斯高帕斯数据库搜索PubMed包含,我们b of Science, and Cochrane Central Register of Controlled Trials. The literature search was conducted initially from the date of database inception until January 20, 2023. The search strategy used for PubMed is shown inSupplementary Table 1. The search was limited to clinical studies. Eligible published trials were also identified from reference lists from observational studies, randomized clinical trials, and systematic reviews.

Selection Criteria

Articles that met the following criteria were included: 1) participants: patients with cytologically or histologically confirmed SCLC; 2) intervention: PCI group; 3) comparison: non-PCI group; 4) reported outcome: OS, PFS, and BM-free survival (BMFS); and 5) language: English only. Reviews without original data, meta-analyses, animal studies, and studies with abstracts only or duplicated data were excluded.

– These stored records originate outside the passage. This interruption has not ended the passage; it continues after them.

-- ==== Sys2Proof/Machine/Proof.lean ====
section
/-! DEFINITION. What the Keeper checks on the code of a program: delay slots and the return stack (R140), repeat bodies (R142),
fences (R143), non-interruptible spans (R144), shadow uses across an interruptible boundary (R136), the ports of GATE (R153).
The code is followed along every path, a conditional transfer both ways (notes/assumptions/186.md). -/

namespace Sys2Proof.Machine

/-- Code under check: the word index of its first word, and its words. -/
structure Code where
  base : Nat
  words : List Nat
  /-- the greatest COUNT by the place of the word -/
  most : Nat → Nat

def Code.word (k : Code) (pc : Nat) : Option Nat := if pc < k.base then none else k.words[pc - k.base]?
def Code.mostAt (k : Code) (pc : Nat) : Nat := k.most (pc - k.base)

/-- B, CALL, RET, RPT, RPB, WAIT and END are the words of format C; B, CALL and RET have delay slots. -/
def isControl (w : Nat) : Bool := iFmt w == 2
def hasSlots (w : Nat) : Bool := isControl w && decide (iOp w ≤ 2)
def isRpt (w : Nat) : Bool := isControl w && iOp w == 3
def isRpb (w : Nat) : Bool := isControl w && iOp w == 4
def isGate (w : Nat) : Bool := iFmt w == 3 && iOp w == 5

/-- The words of a repeat's body. -/
def bodyLen (w : Nat) : Nat := if isRpt w then 1 else if isRpb w then iLen w else 0

/-- The greatest COUNT of the word at `i`. One from a register is bounded by the KMAX of the GATE that it derives from (R122, R123), else by
what the Keeper's dataflow finds (notes/assumptions/186.md). -/
def maxCount (gateOf : Nat → Option Nat) (bound : Nat → Nat) (ws : List Nat) (i : Nat) : Nat :=
  let w := ws.getD i 0
  if iCsrc w then
    match gateOf i with
    | some j => min 4 (iKmax (ws.getD j 0))
    | none => min 0xFFFF (bound i)
  else iCount w

/-- The iteration counts of the word at `i` that a bound must look at: with a COUNT from a register 0, 1 and the greatest. -/
def countsOf (most : Nat) (w : Nat) : List Nat := if iCsrc w then [0, 1, most].filter fun n => n ≤ most else [most]

/-! ### Delay slots and bodies (R140, R142, R143) -/

/-- R140: no word of format C stands in a delay slot. -/
def slotsOk (ws : List Nat) : Bool :=
  (List.range ws.length).all fun i =>
    !hasSlots (ws.getD i 0) || [1, 2].all fun d => (ws[i + d]?).all fun v => !isControl v

/-- R142, R143: the word at `j` may stand in the body of the RPB at `i`. -/
def inBodyOk (ws : List Nat) (i j : Nat) : Bool :=
  let w := ws.getD i 0
  let v := ws.getD j 0
  let last := i + iLen w
  let inner := fun (n : Nat) => decide (j + n ≤ last) && (!iFence v || iFence w)
  !isControl v || match iOp v with
    | 0 => decide (j + 2 ≤ last)
    | 3 => inner 1
    | 4 => inner (iLen v) && (List.range (iLen v)).all fun d => !(isRpb (ws.getD (j + 1 + d) 0) && iLen (ws.getD (j + 1 + d) 0) != 0)
    | _ => false

/-- R142, R143: every repeat body. -/
def bodiesOk (ws : List Nat) : Bool :=
  (List.range ws.length).all fun i =>
    let w := ws.getD i 0
    if isRpt w then (ws[i + 1]?).all fun v => !isControl v
    else if isRpb w then (List.range (iLen w)).all fun d => inBodyOk ws i (i + 1 + d)
    else true

/-! ### Spans (R144) -/

/-- A run of cycles that fence points may cut: the issues up to the first cut, the longest piece, the issues after the last cut, and
`out`, the same with the idle cycles that follow them. Lengths go to a last issue; `gone`: the run ends with a transfer that is always
taken, and nothing follows it. -/
structure Run where
  cut : Bool := false
  gone : Bool := false
  head : Nat
  best : Nat
  tail : Nat
  out : Nat

def Run.solid (n : Nat) : Run := { head := n, best := n, tail := n, out := n }
/-- The two idle cycles of a COUNT = 0 repeat: they count where a further issue follows. -/
def Run.idle : Run := { head := 0, best := 0, tail := 0, out := 2 }

def Run.cat (a b : Run) : Run :=
  if a.gone then a
  else if b.head = 0 then { a with gone := b.gone, out := a.out + b.out }
  else
    let mid := a.out + b.head
    { cut := a.cut || b.cut, gone := b.gone, head := if a.cut then a.head else mid, best := max mid (max a.best b.best),
      tail := if b.cut then b.tail else a.out + b.tail, out := if b.cut then b.out else a.out + b.out }

/-- `n` iterations, with fence points between them or without. -/
def Run.times (r : Run) (n : Nat) (fence : Bool) : Run :=
  if n = 0 then .idle
  else if n = 1 || r.gone then r
  else if fence || r.cut then { r with cut := true, best := max r.best (if fence then 0 else r.out + r.head) }
  else
    let len := (n - 1) * r.out + r.head
    { head := len, best := len, tail := len, out := n * r.out }

/-- The longest of the runs of one kind: cut or not, gone or not. -/
def Run.join (l : List Run) : List Run :=
  [(false, false), (false, true), (true, false), (true, true)].flatMap fun k =>
    match l.filter fun r => r.cut == k.1 && r.gone == k.2 with
    | [] => []
    | r :: rest => [rest.foldl (fun x y =>
        { x with head := max x.head y.head, best := max x.best y.best, tail := max x.tail y.tail, out := max x.out y.out }) r]

/-- The cycles of the words `i` to `j − 1`, repeats unrolled. -/
def runOf (most : Nat → Nat) (ws : List Nat) : Nat → Nat → Nat → List Run
  | 0, _, _ => [.solid 0]
  | f + 1, i, j =>
    if j ≤ i then [.solid 0]
    else
      let w := ws.getD i 0
      let n := bodyLen w
      let here :=
        if n = 0 then [{ Run.solid 1 with gone := hasSlots w && iCond w == 0 }]
        else (runOf most ws f (i + 1) (i + 1 + n)).flatMap fun r =>
          (countsOf (most i) w).map fun c => (Run.solid 1).cat (r.times c (iFence w))
      let after := runOf most ws f (i + 1 + n) j
      Run.join (here.flatMap fun x => after.map x.cat)

/-- R144: the longest non-interruptible span, in issue and idle cycles. Outside repeats a span holds a word, and the delay slots of
a transfer that may not be taken. -/
def spanMax (most : Nat → Nat) (ws : List Nat) : Nat :=
  ((List.range ws.length).map fun i =>
    let w := ws.getD i 0
    if bodyLen w ≠ 0 then ((runOf most ws 200 i (i + 1 + bodyLen w)).map (·.best)).foldl max 0
    else if hasSlots w && iCond w != 0 then 3 else 1).foldl max 0

/-! ### Paths -/

/-- A repeat that a path stands in, with the iterations that are left; 10 stands for 10 or more, which no window of 8 words outlives. -/
structure Frame where
  first : Nat
  last : Nat
  left : Nat
  fence : Bool
deriving DecidableEq, Repr

/-- A place on a path: the next word, the return stack, delay slots left and their target, active repeats innermost first, and
whether a fence point lies before the word. -/
structure Place where
  pc : Nat
  stack : List Nat := []
  delay : Option (Nat × Option Nat) := none
  loops : List Frame := []
  fence : Bool := false
deriving DecidableEq, Repr

/-- R144: an interruptible boundary lies before the word. -/
def Place.boundary (p : Place) : Bool := p.delay.isNone && (p.loops.isEmpty || p.fence)

/-- The frame in its next iteration. -/
def Frame.next (l : Frame) : List Frame :=
  if l.left = 0 then [] else if l.left < 10 then [{ l with left := l.left - 1 }] else [l, { l with left := 9 }]

/-- R141: the places after the word at `pc` with active repeats `l`: back to the first word of a body while iterations are left, then on. -/
def Place.leave (p : Place) : List Frame → List Place
  | [] => [{ p with pc := p.pc + 1, loops := [], fence := false }]
  | l :: r =>
    if l.last = p.pc then
      if l.left = 0 then p.leave r else l.next.map fun x => { p with pc := x.first, loops := x :: r, fence := x.fence }
    else [{ p with pc := p.pc + 1, loops := l :: r, fence := false }]

/-- R140: a transfer and, where its condition can fail, the path on. -/
def Place.transfer (p : Place) (w tgt : Nat) (stack : List Nat) : List Place :=
  let slot := { p with pc := p.pc + 1, fence := false }
  { slot with delay := some (2, some tgt), stack := stack } ::
    (if iCond w = 0 then [] else [{ slot with delay := some (2, none) }])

Data Extraction and Quality Assessment

两个独立的研究人员回顾了冠军,abstracts, and full-text papers and collected data from the included full-text papers in a predesigned Excel sheet (Microsoft Corp.). The information extracted from studies included general information about the included studies, study design, and treatment outcome (in the form of OS, PFS, and BMFS). If the data of the same patient cohort were published in multiple reports, the most recently published data were collected. Discrepancies were resolved by a third researcher.

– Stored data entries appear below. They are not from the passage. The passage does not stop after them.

/-- R382, R384, R55 item 10: a CLEAR in the clearing phase, with its deadline by P − 256 and a SPAN that covers the clearing sequence;
its cores run double-entered programs of its group alone; a class 0 or class 1 RELEASE gated by a
group whose CLEAR it follows. -/
def State.clearingOk (s : State) (l : List TtEntry) (e : TtEntry) : Bool :=
  match e.kind with
  | 5 =>
    let a := s.physCore e.die e.unit
    let b := s.physCore (bits e.arg 7 0) (bits e.arg 11 8)
    let range := fun (x : Option (Nat × Nat)) => x.map fun tc => s.stateRange tc.1 tc.2 false
    let hops := match a, b with | some x, some y => hopDist (tileDA x.1) (tileDA y.1) | _, _ => 0
    decide (s.period - s.clearLen ≤ e.at_) && decide (e.at_ + e.span ≤ s.period - 256) && range a == range b &&
    (range a).all (fun r => decide (32 * r.2 ≤ 65536) &&
      decide (33 + 13 * hops + (min r.2 (Config.dirtyGranules s.keeper.digests e.obj) + 3) / 4 ≤ e.span)) &&
    decide ((s.keeper.layers.filter fun x => x.cgroup == e.obj).length ≤ 64) &&
    (a.toList ++ b.toList).all fun tc => (s.core tc.1 tc.2).programs.all fun p => !p.2.double || p.2.cgroup == e.obj
  | 6 => e.cls == 2 || (e.arg != 0xFFFF && l.any fun x => x.kind == 5 && x.obj == e.arg && decide (x.at_ + x.span ≤ e.at_))
  | 1 => (s.entryProg e).all fun p => !p.double || p.cgroup != 0xFFFF && (List.range 128).all fun n =>
      !e.fires n || l.any fun x => x.kind == 5 && x.obj == p.cgroup && x.fires n
  | _ => true

/-- R382: a core carries double-entered programs of one clearing group at most. -/
def State.groupsOk (s : State) : Bool :=
  s.cores.all fun x =>
    let l := (x.2.programs.filter fun p => p.2.double).map fun p => p.2.cgroup
    l.all fun g => g == l.headD g

/-- R55 item 10: a class 0 or class 1 output group of an edge die that is in use is released by a gated RELEASE. -/
def State.releasedOk (s : State) (l : List TtEntry) : Bool :=
  [0, 1, 2, 3, 4, 5].all fun e => (List.range 16).all fun g =>
    let x := s.grp e (16 + g)
    !x.en || x.cls == 2 || l.any fun r => r.kind == 6 && r.die == edgeDA e && r.obj == g && r.arg != 0xFFFF

/-- The logical dies that a fixed descriptor names (R199, R208). -/
def descDies (d : List Word) : List Nat :=
  (if dTotal d != 0 && ((dSSP d == 1 || dDSP d == 1) && dXdie d != 0xFF) then [dXdie d] else []) ++
  if dTen d && dTdie d != 0xFF then [dTdie d] else []

/-- R20: the logical dies that the loaded program names: in timetable entries, group descriptors, fixed descriptors, and the
ARRIVE instructions of its programs. -/
def State.dieNames (s : State) (payloads : List (List Byte)) : List Nat :=
  (s.pacer.entries.flatMap fun e => match e.kind with
    | 1 => [e.die] | 2 => [e.die] | 3 => [e.die] | 5 => [e.die, bits e.arg 7 0] | _ => []) ++
  ([0, 1, 2, 3, 4, 5].flatMap fun e => (List.range 16).flatMap fun g =>
    let x := s.grp e g
    if x.en then x.dieA :: (if x.dieB = 255 then [] else [x.dieB]) else []) ++
  (s.inService.flatMap fun t => (s.place.carriers t).flatMap fun ck => (List.range 1024).flatMap fun i =>
    ((s.descriptor t ck.1 0 i).map descDies).getD []) ++
  (s.keeper.segs.zip payloads).flatMap fun x => if x.1.typ = 3 then arriveDies ((records 8 (x.2.drop 64)).map leNat) else []

/-- R20: the two entries of a clearing group lie on different logical dies, and a double-entered program runs on the two cores
of its group alone, one entry on each. -/
def State.placementOk (s : State) (l : List TtEntry) (e : TtEntry) : Bool :=
  match e.kind with
  | 1 => (s.entryProg e).all fun p => !p.double || l.any fun x => x.kind == 5 && x.obj == p.cgroup &&
      ((x.die == e.die && x.unit == e.unit) || (bits x.arg 7 0 == e.die && bits x.arg 11 8 == e.unit))
  | 5 => e.die != bits e.arg 7 0
  | _ => true

/-- Item 11. -/
def State.itemEleven (s : State) (names : List Nat) : Bool :=
  (names.all fun n => (s.physDie n).isSome) && s.pacer.entries.all (s.placementOk s.pacer.entries)

/-- The first item that the loaded timetable fails, of those that this model computes. Of item 1 the entries are taken in table
order, and of one entry the codes in increasing order (notes/assumptions/185.md). -/
def State.timetableErr (s : State) (names : List Nat) (wcet : TtEntry → Nat) : Option Nat :=
  let l := s.pacer.entries
  let prevs := 0 :: l.map (·.at_)
  let first := (l.zip prevs).findSome? fun x => s.entryErr l x.2 x.1
  let tails := (List.range l.length).map fun i => l.drop (i + 1)
  first.orElse fun _ => firstErr [
    (l.all (s.deadlineOk wcet l), 0x45), ((l.zip tails).all fun x => !s.overlaps l x.1 x.2, 0x46), (l.all (s.floorOk l), 0x48),
    (s.acyclic && s.networkHolds, 0x49), (s.demandOk, 0x4B), (l.all (s.clearingOk l) && s.groupsOk && s.releasedOk l, 0x4D), (s.itemEleven names, 0x4E)]

/-! ### Registers that the image must leave in order -/

/-- R318: the carriers of an edge die: CP is an integer, even for half-period updates, and above CPHASE. -/
def State.carriersOk (s : State) (e : Nat) : Bool :=
  (List.range 4).all fun k =>
    let d := s.carDiv e k
    let n := 8 * s.period * s.carMul e k
    d == 0 || (n % d == 0 && (!s.carHalf e k || n / d % 2 == 0) &&
      decide (s.reg (edgeDA e) pgPwm (0x044 + 8 * k) % 2 ^ 24 < n / d))

/-- R309: a group descriptor in use breaks no rule of its own. -/
def State.grpOk (s : State) (e i : Nat) : Bool :=
  let w := s.grpWord e i
  let link := isLink e
  let input := decide (i < 16)
  bits (w 0) 1 0 != 3 && w 0 / 8 == 0 &&
  (if link then w 1 / 2 ^ 8 == 0 && w 2 == 0 else input || w 2 / 2 ^ 16 == 0) &&
  w 3 / 2 ^ 16 == 0 && ((input && !link) || w 3 == 0) && bits (w 4) 31 26 == 0 && bits (w 5) 31 21 == 0 &&
  w 6 == 0 && w 7 == 0 &&
  (!bit (w 0) 2 || (decide (bits (w 4) 7 0 < 56) && (decide (bits (w 4) 15 8 < 56) || bits (w 4) 15 8 == 255)))

/-- Two ranges of bytes share none. -/
def apart (a n b m : Nat) : Bool := decide (a + n ≤ b) || decide (b + m ≤ a)

/-- R188, R361: the copies of a layer's side lie outside the state range of its core and its selector inside. -/
def State.sideOk (s : State) (size die core c0 c1 sel : Nat) : Bool :=
  match s.physCore die core with
  | none => false
  | some (t, c) =>
    let (b, n) := s.stateRange t c false
    decide (c0 % 32 = 0) && decide (c1 % 32 = 0) && apart c0 size b (32 * n) && apart c1 size b (32 * n) &&
    decide (b ≤ sel) && decide (sel + 4 ≤ b + 32 * n) && decide (c0 + size ≤ 0x100000) && decide (c1 + size ≤ 0x100000)

/-- R188, R191: the sides of a layer are the two entries of the CLEAR of its clearing group. -/
def State.layerCleared (s : State) (x : Layer) : Bool :=
  s.pacer.entries.any fun e =>
    let a := (e.die, e.unit)
    let b := (bits e.arg 7 0, bits e.arg 11 8)
    e.kind == 5 && e.obj == x.cgroup &&
      ((a == (x.dieA, x.coreA) && b == (x.dieB, x.coreB)) || (a == (x.dieB, x.coreB) && b == (x.dieA, x.coreA)))

def State.layersOk (s : State) : Bool :=
  s.keeper.layers.all fun x => s.layerCleared x &&
    s.sideOk x.size x.dieA x.coreA x.copy0A x.copy1A x.selA && s.sideOk x.size x.dieB x.coreB x.copy0B x.copy1B x.selB

/-- R412: the restore image of a core fits; the task ring (R177) and the class 2 descriptor table (R196) lie in the class 2 window,
and the ring in the class 2 state range (R401); the class 2 escrow of its die lies inside the store, below the reserved area, and clear of the die's data segments. -/
def State.coreOk (s : State) (t c k : Nat) : Bool :=
  let z := fun cls => (s.window t c cls).2
  let used := (s.stateRange t c true).2
  let e := s.genAddr t k true 0
  let base := e - 2 * k * 0x40000
  let logical := (s.place.logical t).getD 56
  let tab := s.reg (tileDA t) (pgStr c) 0x040
  decide (z 0 + z 1 - 32 * (s.stateRange t c false).2 ≤ 208 * 1024) &&
  (bits tab 20 8 == 0 || s.inWindow t c 2 (4096 * bits tab 7 0) (64 * bits tab 20 8)) &&
  (s.ringSize t c == 0 || (s.inWindow t c 2 (s.ringBase t c) (32 * (1 + s.ringSize t c)) &&
    decide ((s.stateRange t c true).1 ≤ s.ringBase t c) &&
    decide (s.ringBase t c + 32 * (1 + s.ringSize t c) ≤ (s.stateRange t c true).1 + 32 * used))) &&
  (used == 0 || (decide (base + 0x400000 ≤ dieReserved) &&
    s.keeper.segs.all fun g => g.typ != 6 || g.die != logical || apart base 0x400000 g.dest g.length))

In order to minimize the lost data and hence publication bias, hazard ratios (HRs) were extracted according to the previously described method by Tierney et al. (mostly from Kaplan-Meier curves) to incorporate summary time-to-event data into the meta-analysis.20Furthermore, we recorded the method used for HR extraction for each study.

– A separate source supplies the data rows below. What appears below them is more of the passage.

-- ==== Sys2Proof/Machine/Power.lean ====
section
/-! DEFINITION. Power (R433 to R448): reset, Keeper start, loss of power, orderly shutdown and BIST. -/

namespace Sys2Proof.Machine

/-! ### Reset and loss of power (R433, R435, R448) -/

/-- R373, R448: fuses that were being blown: some bits are blown. -/
def State.breakProg (s : State) : State :=
  match s.keeper.vlt with
  | .blowing word v => ((s.blow word (v.toNat &&& Config.freeNat s.free)).draw).setVlt .idle
  | _ => s

/-- R370, R448: a flash write that is interrupted leaves no valid image. -/
def State.breakFlash (s : State) : State := if s.imgState = 8 then s.spoilFlash else s

/-- R433: what outlives power: the fuses, the Ledger with the placement that it records, the flash. Host memory is the host's;
the queue and the counter of free values are the model's. -/
def State.withoutPower (s : State) (p : PowerPhase) : State :=
  let s := s.breakProg.breakFlash
  let k := s.keeper
  let kept : Keeper := {
    flash := k.flash, profiles := k.profiles, fuses := k.fuses, records := k.records, spares := k.spares, log := k.log, logCnt := k.logCnt, service := k.serviceSaved,
    serviceSaved := k.serviceSaved, place := { k.place with gen := 0, unjoined := [] }, lost := k.lost,
    reserveLoads := k.reserveLoads, bramRows := k.bramRows }
  { State.reset with
    mem := s.mem.filter fun x => keptSp (addrSp x.1)
    poison := s.poison.filter fun g => keptSp (addrSp (32 * g))
    keeper := kept
    boot := { power := p, trst := s.boot.trst, tap := s.boot.tap }
    free := s.free
    pending := s.pending }

/-- PORST (R435): PORST_N is low for `us` microseconds. -/
def execPorst (us : Nat) (s : State) : Out := .next (if 10 ≤ us then s.withoutPower .reset else s)

/-- POWER_LOSS (R448). -/
def execPowerLoss (s : State) : Out := .next (s.withoutPower .off)

/-! ### Keeper start (R437, R438, R410) -/

/-- The marks of the retired lanes, DRAM devices, columns and analogue blocks, as the Ledger's records give them. -/
def unusableMark (ref : Nat) : Option (Nat × Nat) :=
  match refKind ref with
  | 0x06 => some (refDA ref, 0x60000 + refInst ref)
  | 0x09 => some (refDA ref, 0x90000 + refInst ref)
  | 0x0D => some (refDA ref, 0xD0000 + refInst ref)
  | _ => none

def State.readLedger (s : State) : State :=
  s.setKeeper { s.keeper with
    unusable := (s.keeper.records.filter fun x => x.2.state == 3).filterMap fun x => unusableMark x.1 }

/-- R410: pending retirements of analogue blocks take effect at power-up. -/
def State.retireAnalogue (s : State) : State :=
  (s.pendingRefs.filter fun r => refKind r == 0x0D).foldl (fun s r => s.retireUnit r) s

/-- R414: whether a read of the MRAM is corrected, or a record copy fails its CRC, comes from outside: free. -/
def State.readMram (s : State) : State :=
  let ce := Config.freeBool s.free
  let ue := Config.freeBool (s.free + 1)
  let s := { s with free := s.free + 2 }
  let s := if ce then s.flag keeperDA pgLdg 0 else s
  if ue then s.flag keeperDA pgLdg 1 else s

/-- KEEPER_START (R437): PORST_N is deasserted; the Keeper reads Vault and Ledger, derives the identity key, publishes the
placement map, starts the dies and begins the load. -/
def execKeeperStart (s : State) : Out :=
  .next <|
    if !s.boot.porst then s
    else
      let s := s.setBoot { s.boot with porst := false, power := .unconfigured, time := 0 }
      let s := s.setKeeper { s.keeper with started := true }
      let s := s.wipeSecrets.readLedger.readMram.retireAnalogue
      let s := s.setKeeper { s.keeper with
        identity := s.deriveIdentity, lifecycle := s.fuseLife, place := { s.keeper.place with gen := 2 } }
      let s := (s.setNet { s.net with startRoutes := true }).trainLinks
      let f := s.keeper.flash
      let s := s.setReg keeperDA pgImg 0x040
        (packBits (f.map fun c => c != 0) % 2 ^ 4 * 2 ^ 5 + ((f.find? fun c => c != 0).getD 0) % 2 ^ 3 * 2 ^ 9)
      s.beginLoad false 0 0 false

/-! ### The host link resets (R336, R341) -/

def State.closeSession (s : State) : State := s.setReg pcieDA pgPci 0x04C 0

/-- The effects of R336. An EN that the host writes in the same cycle stays as written (R31). -/
def State.hostReset (s : State) : State :=
  let s := s.closeSession
  let s := (List.range 4).foldl (fun s c =>
    if s.hostHolds (regKey pcieDA pgPci (0x098 + 32 * c) 0) then s
    else s.setReg pcieDA pgPci (0x098 + 32 * c) (clrBit (s.reg pcieDA pgPci (0x098 + 32 * c)) 5)) s
  let s := (s.setHost { s.host with dma := [], d3 := false }).flag pcieDA pgPci 8
  if s.keeper.source then s.abortLoad else s

def State.linkLost (s : State) : State :=
  let s := s.hostReset
  (s.setHost { s.host with linkUp := false }).setReg pcieDA pgPci 0x040 0

/-! ### Orderly shutdown (R445 to R447) -/

/-- R445: what forbids a shutdown. -/
def State.shutdownOk (s : State) : Bool :=
  s.disarmed && s.boot.idle && !s.loadRunning && s.fabs.all (fun x => x.2.queue.isEmpty) &&
  (match s.keeper.vlt with | .blowing _ _ => false | _ => true) && !s.mint.shed && !s.mint.shutdown && !s.mint.cold

/-- R445 item 3: every unit stops; the charges received are applied. -/
def State.quiesce (s : State) : State :=
  let s := allTiles.foldl (fun s t => s.stopTile t) s
  let charges := s.net.arrived.filter fun p => p.opc == opMSG && p.aux.toNat == 6 && formed p && chargeOk p
  let s := charges.foldl (fun s p =>
    s.applyCharge (pword p 0) (bits (pword p 1) 1 0) (bits (pword p 1) 9 2) (pword p 2) (pword p 3)) s
  let s := s.setNet { s.net with queued := [], arrived := [], outstanding := [], heldTags := [] }
  (s.setKeeper { s.keeper with serviceSaved := s.serviceNow }).setBoot { s.boot with power := .quiescing, bistGroup := 0 }

/-- The halt: every die other than the Keeper is in reset. -/
def State.halt (s : State) : State :=
  let k := s.keeper
  let b := s.boot
  { State.reset with
    regs := s.regs.filter fun x => keyDA x.1 == keeperDA
    mem := s.mem.filter fun x => keptSp (addrSp x.1)
    poison := s.poison.filter fun g => keptSp (addrSp (32 * g))
    keeper := k
    boot := { b with power := .halted, bistGroup := 0 }
    free := s.free
    pending := s.pending }

/-- SHUTDOWN in BST_CMD; NOBIST halts without BIST. -/
def State.shutdown (s : State) (nobist : Bool) : State :=
  if !s.keeper.started then s
  else if !s.shutdownOk then s.flag keeperDA pgBst 1
  else if nobist then s.quiesce.halt
  else s.quiesce

/-- SHUTDOWN (R445). -/
def execShutdown (s : State) : Out := .next (s.shutdown false)

/-- NOBIST (R445). -/
def execNobist (s : State) : Out := .next (s.shutdown true)

/-- R446: the group of the BIST order that tests a block of a die. -/
def bistGroupOf (da i : Nat) : Nat :=
  if !analogueOk da i then 0
  else if i = 2 then 1
  else if i < 2 then 2
  else if i < 7 then (if da / 16 < 5 then 3 else 4)
  else match dieKind da with
    | some .pacer => 1
    | some .fabric => 2
    | some .memory => 5
    | some .driveEdge => 6
    | some .linkEdge => 7
    | some .tsnEdge => 8
    | some .pcie => 9
    | _ => 0

/-- R447: the signature of a block: BIST_LAST, BST_SIG, BST_RESULT, and a charge where it differs from BIST_FACT. -/
def State.bistBlock (s : State) (x : BistSig) : State :=
  let ref := ledgerRef x.da 0x0D x.block
  let s := s.setRec ref { s.ledRec ref with bistLast := x.sig }
  let s := s.setReg x.da pgBst 0x04C x.sig.toNat x.block
  let res := s.reg x.da pgBst 0x050
  if x.sig = (s.ledRec ref).bistFact then s.setReg x.da pgBst 0x050 (clrBit res x.block)
  else
    let s := (s.setReg x.da pgBst 0x050 (setBit res x.block)).flag x.da pgBst 0
    s.applyCharge ref ckBist 0x00 noLoc s.tick

/-- R446: the blocks that a group tests: die and block index. -/
def groupBlocks (g : Nat) : List (Nat × Nat) :=
  (allDAs.flatMap fun da => (List.range 16).map fun i => (da, i)).filter fun x => bistGroupOf x.1 x.2 == g

/-- R446: every block of the running group returns a signature: the one that differs and that `sigs` names, else, as a sound block,
its factory value (notes/assumptions/179.md). -/
def State.bistGroup (s : State) (sigs : List BistSig) (g : Nat) : State :=
  (groupBlocks g).foldl (fun s x =>
    s.bistBlock ((sigs.find? fun y => y.da == x.1 && y.block == x.2).getD
      { da := x.1, block := x.2, sig := (s.ledRec (ledgerRef x.1 0x0D x.2)).bistFact })) s

/-- BIST_GROUP_DONE (R447): the running group ends with the signatures of its blocks, and the next begins; before group 1, the
quiescing ends. At the start of group 9 the host link goes down, with the effects of R336; after it the device halts. -/
def execBistGroupDone (sigs : List BistSig) (s : State) : Out :=
  .next <|
    let g := s.boot.bistGroup
    match s.boot.power with
    | .quiescing => s.setBoot { s.boot with power := .testing, bistGroup := 1 }
    | .testing =>
      let s := s.bistGroup sigs g
      if g = 9 then s.halt
      else
        let s := s.setBoot { s.boot with bistGroup := g + 1 }
        if g = 8 then s.linkLost.setHost { s.linkLost.host with mailbox := none } else s
    | _ => s

end Sys2Proof.Machine
end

For risk of bias assessment in nonrandomized studies, the Risk of Bias in Non-Randomized Studies–of Interventions (ROBINS-I) tool was used.21Individual aspects important to validity were discussed among the researchers. In case of disagreement, the study was reviewed by an unbiased third researcher.

Statistical Analyses

All analyses were conducted in R (version 4.1.2, The R Foundation for Statistical Computing) using the "meta" package.22Regarding data on reported durations, the median and range were converted to mean and SD using the method proposed by Hozo et al.23The "metagen," "metacont," and "metabin" functions with the inverse variance method and DerSimonian-Laird estimator were used to pool the effect of interest (HR, odds ratio [OR], and mean difference [MD]). With consideration of the clinical diversities and methodological differences between studies, the random-effects model was used for calculations. Leave-one-out analysis was performed to assess the impact of each study on the reported effect. Publication bias was assessed using Egger’s regression analysis. Meta-regression was conducted to find factors influencing the observed effect. A p value < 0.05 was considered significant.

Results

Study Selection

The search strategy resulted in 4286 publications. After removing duplicates (n = 1942), we screened the title and abstract of 2344 articles, which resulted in the exclusion of 1854 unrelated records. The full texts of the remaining 490 records were screened for inclusion based on the predefined eligibility criteria, of which 194 were nonoriginal records or abstracts, 13 were non-English articles, 7 records were not found, and 206 were not related to the topic of interest or did not report any outcome. Four articles were added through reference checking. The study selection process is depicted inFig. 1.

FIG. 1.
FIG. 1.

Flowchart of review and selection process. Data added to the PRISMA template (from Page MJ, McKenzie JE, Bossuyt PM, Boutron I, Hoffmann TC, Mulrow CD, et al. The PRISMA 2020 statement: an updated guideline for reporting systematic reviews.BMJ. 2021;372:n71) under the terms of the Creative Commons Attribution (CC BY 4.0) License (https://creativecommons.org/licenses/by/4.0/).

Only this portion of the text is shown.